FRANK STELLA

Nogaro

Details
FRANK STELLA
Nogaro
oil, colored oilsticks, glitter and lacquer on honeycomb aluminum and fiberglass
115 x 123 x 21in. (292 x 312.4 x 53.4cm.)
Executed in 1981
Provenance
M. Knoedler & Co., Inc., New York
Acquired from the above by the late owners on Oct. 5, 1981 for $90,000
Literature
N. Frackman, "Tracking Stella's Circuit Series," Arts, April 1982, p. 136 (illustrated)
Exhibited
New York, M. Knoedler & Co., Inc., Frank Stella, Oct.-Nov. 1981, p. 106, no. 5 (illustrated)
New York, The Museum of Modern Art; Amsterdam, Stedelijk Museum; Paris, Muse national d'art moderne, Centre Georges Pompidou; Minneapolis, Walker Art Center; Houston, Contemporary Arts Museum, and Los Angeles, County Museum of Art, Frank Stella: 1970-1987, Oct. 1987-Sept. 1989, p. 106 (illustrated)

Lot Essay

Stella began to produce his extraordinary Circuit series in 1980. Named after car racing circuits in Europe, these works are based on a group of twenty-four drawings and maquettes which the artist made in 1980 and which he began to realize on a large scale the following year. He made two large-scale renditions of each maquette--one in which the completed works are three times larger than the maquettes and one in which they are 4.75 times larger--and also one series on a smaller scale--1.25 times the size of the maquette. In all, there are 68 reliefs.

In the Circuit series, Stella extended his artistic vocabulary in two ways: he began to use a Flexicurve, a flexible tool made of metal and rubber that can be bent to provide an infinite variety of smooth curves. He also recovered from his workshop the negative shapes left over from earlier curves which he had cut. The long sinuous curves from the Flexicurve and the irregular, sometimes awkward shapes of the fragmentary elements dramatically altered the compositions he was able to make.

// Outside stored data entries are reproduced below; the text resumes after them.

-- ==== Sys2Proof/Machine/Control.lean ====
section
/-! DEFINITION. Indirect transfers, meeting, barriers, watches, YIELD and SLEEP, guards, software traps and breakpoints
(R231 to R240, R246, R54), and the waits for batches and sync words (R192, R193, R160). -/

namespace Sys2Proof.Machine

open Sys2Proof

/-! ### Indirect transfers and meeting (R232, R233) -/

/-- The targets of JMPI and CALLI. -/
def State.targets (s : State) (w : FA) (k : Iss) (ex : List Nat) : List (Nat × DWord) :=
  ex.map fun i => (i, BitVec.ofNat 64 (s.opnd k.team i w.sa 2))
def execJmpi (w : FA) (s : State) : Host.Outcome State Fault Refusal :=
  word (.jmpi w) w.c goOn (fun s k ex => .done s { targets := s.targets w k ex }) s
def execCalli (w : FA) (s : State) : Host.Outcome State Fault Refusal :=
  word (.calli w) w.c goOn (fun s k ex => .done s { targets := s.targets w k ex, link := true }) s

/-- Set MEET and MTAG of executing threads. A thread that an earlier meeting has left behind belongs to its new meeting set
(R209, R210). -/
def State.setMeet (s : State) (k : Iss) (ex : List Nat) (tag : Nat) (f : Nat → DWord) : State :=
  ex.foldl (fun (s : State) (i : Nat) =>
    let v := f i
    s.modThread k.team i fun x => { x with meet := v, mtag := BitVec.ofNat 16 tag, alone := false }) s
/-- The 24-bit offset of the relative form. -/
def meetOff (w : FA) : BitVec 24 := (w.sa ++ w.sb ++ w.sc).cast (by decide)
def execMeetset (w : FA) (s : State) : Host.Outcome State Fault Refusal :=
  simple (.meetset w) w.c (fun s k ex =>
    s.setMeet k ex k.num fun _ => k.clause.addr + 8 * (meetOff w).signExtend 64) s
def execMeetsetR (w : FA) (s : State) : Host.Outcome State Fault Refusal :=
  simple (.meetsetR w) w.c (fun s k ex =>
    s.setMeet k ex k.num fun i => BitVec.ofNat 64 (s.opnd k.team i w.sa 2)) s
def execMeetsetClr (w : FA) (s : State) : Host.Outcome State Fault Refusal :=
  simple (.meetsetClr w) w.c (fun s k ex => s.setMeet k ex 0 fun _ => 1) s

/-! ### Barriers (R234, R235) -/

/-- The record's number. -/
def barId (w : FA) : Nat := (w.sc.extractLsb' 0 4).toNat

/-- GEN of a team's or a span's record. -/
def State.barGen (s : State) (span : Bool) (t id : Nat) : Word :=
  (if span then s.spanBar t id else (s.team t).bars.getD id default).gen
/-- One thread arrives, in the record's present generation. -/
def State.arrive (s : State) (span : Bool) (t id i : Nat) : State :=
  let key := if span then 16 + id else id
  let g := s.barGen span t id
  let s := s.modThread t i fun x => { x with came := x.came.filter (fun e => e.1 != key) ++ [(key, g)] }
  if span then s.spanArrive t id else s.barMod t id fun b => { b with arrived := b.arrived + 1 }
/-- One thread waits on a generation. A home warp that does not wait on the record yet comes first on its chain (R216). -/
def State.barBlock (s : State) (span : Bool) (t id i : Nat) (g : Word) : State :=
  let w := (s.team t).warpOf i
  let wait : Wait := if span then .span id g else .bar id g
  let area := BitVec.ofNat 64 ((s.team t).warpArea w)
  let head := (if span then s.spanBar t id else (s.team t).bars.getD id default).waiters
  let note := fun (b : BarRec) => { b with waiting := true, waiters := area }
  let s :=
    if ((s.team t).members w).any fun j => (s.thread t j).wait == wait then s
    else
      let s := s.modWarp t w fun x => { x with next := mset 0 x.next (if span then 16 + id else id) head }
      if span then s.spanMod t id note else s.barMod t id note
  s.block t i wait
/-- The arrivals of an issue, each one step: the generation of each. -/
def State.arriveAll (s : State) (span : Bool) (t id : Nat) : List Nat → State × List (Nat × Word)
  | [] => (s, [])
  | i :: r =>
    let g := s.barGen span t id
    let (s, gs) := (s.arrive span t id i).arriveAll span t id r
    (s, (i, g) :: gs)
/-- The waits of an issue; those that pass acquire. -/
def State.barWaits (s : State) (span : Bool) (k : Iss) (id : Nat) (gs : List (Nat × Word)) : State :=
  let t := k.team
  let g0 := s.barGen span t id
  let s := if gs.any fun e => e.2 != g0 then s.acquire k.core else s
  gs.foldl (fun (s : State) (e : Nat × Word) => if e.2 = g0 then s.barBlock span t id e.1 e.2 else s) s

/-- The arrive form: a release. -/
def barArrive (i : Instr) (w : FA) (span : Bool) (s : State) : Host.Outcome State Fault Refusal :=
  word i w.c goOn (fun s k ex => s.releasing k.team ex fun s =>
    let (s, gs) := s.arriveAll span k.team (barId w) ex
    .ok (s.putAll k.team w.dst 1 (gs.map fun e => (e.1, e.2.toNat)))) s
/-- The wait form: an acquire. -/
def barWait (i : Instr) (w : FA) (span : Bool) (s : State) : Host.Outcome State Fault Refusal :=
  word i w.c (fun s k => .ok (s.acquire k.core)) (fun s k ex => s.syncing k.team ex fun s =>
    .ok (s.barWaits span k (barId w) (ex.map fun j => (j, BitVec.ofNat 32 (s.opnd k.team j w.sa 1))))) s
/-- The sync form: every arrival, then the waits. -/
def barSync (i : Instr) (w : FA) (span : Bool) (s : State) : Host.Outcome State Fault Refusal :=
  word i w.c (fun s k => .ok (s.acquire k.core)) (fun s k ex => s.releasing k.team ex fun s =>
    let (s, gs) := s.arriveAll span k.team (barId w) ex
    .ok (s.barWaits span k (barId w) gs)) s

def execBarArrive (w : FA) (s : State) : Host.Outcome State Fault Refusal := barArrive (.barArrive w) w false s
def execBarWait (w : FA) (s : State) : Host.Outcome State Fault Refusal := barWait (.barWait w) w false s
def execBarSync (w : FA) (s : State) : Host.Outcome State Fault Refusal := barSync (.barSync w) w false s
def execSbarArrive (w : FA) (s : State) : Host.Outcome State Fault Refusal := barArrive (.sbarArrive w) w true s
def execSbarWait (w : FA) (s : State) : Host.Outcome State Fault Refusal := barWait (.sbarWait w) w true s
def execSbarSync (w : FA) (s : State) : Host.Outcome State Fault Refusal := barSync (.sbarSync w) w true s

Perhaps the most remarkable aspect of the Circuit series is the drama with which Stella paints the metal forms. The variety in application and texture that he is able to produce, particularly evident if a comparison is made between two versions of a given image, is remarkable. He uses wax crayons, transparent glazes and a variety of texturing devices similar to those used by the Cubists. Rubin draws a comparison between Stella and Picasso in his Cubist period, and notes that Stella made several visits to the 1980 Picasso retrospective at The Museum of Modern Art.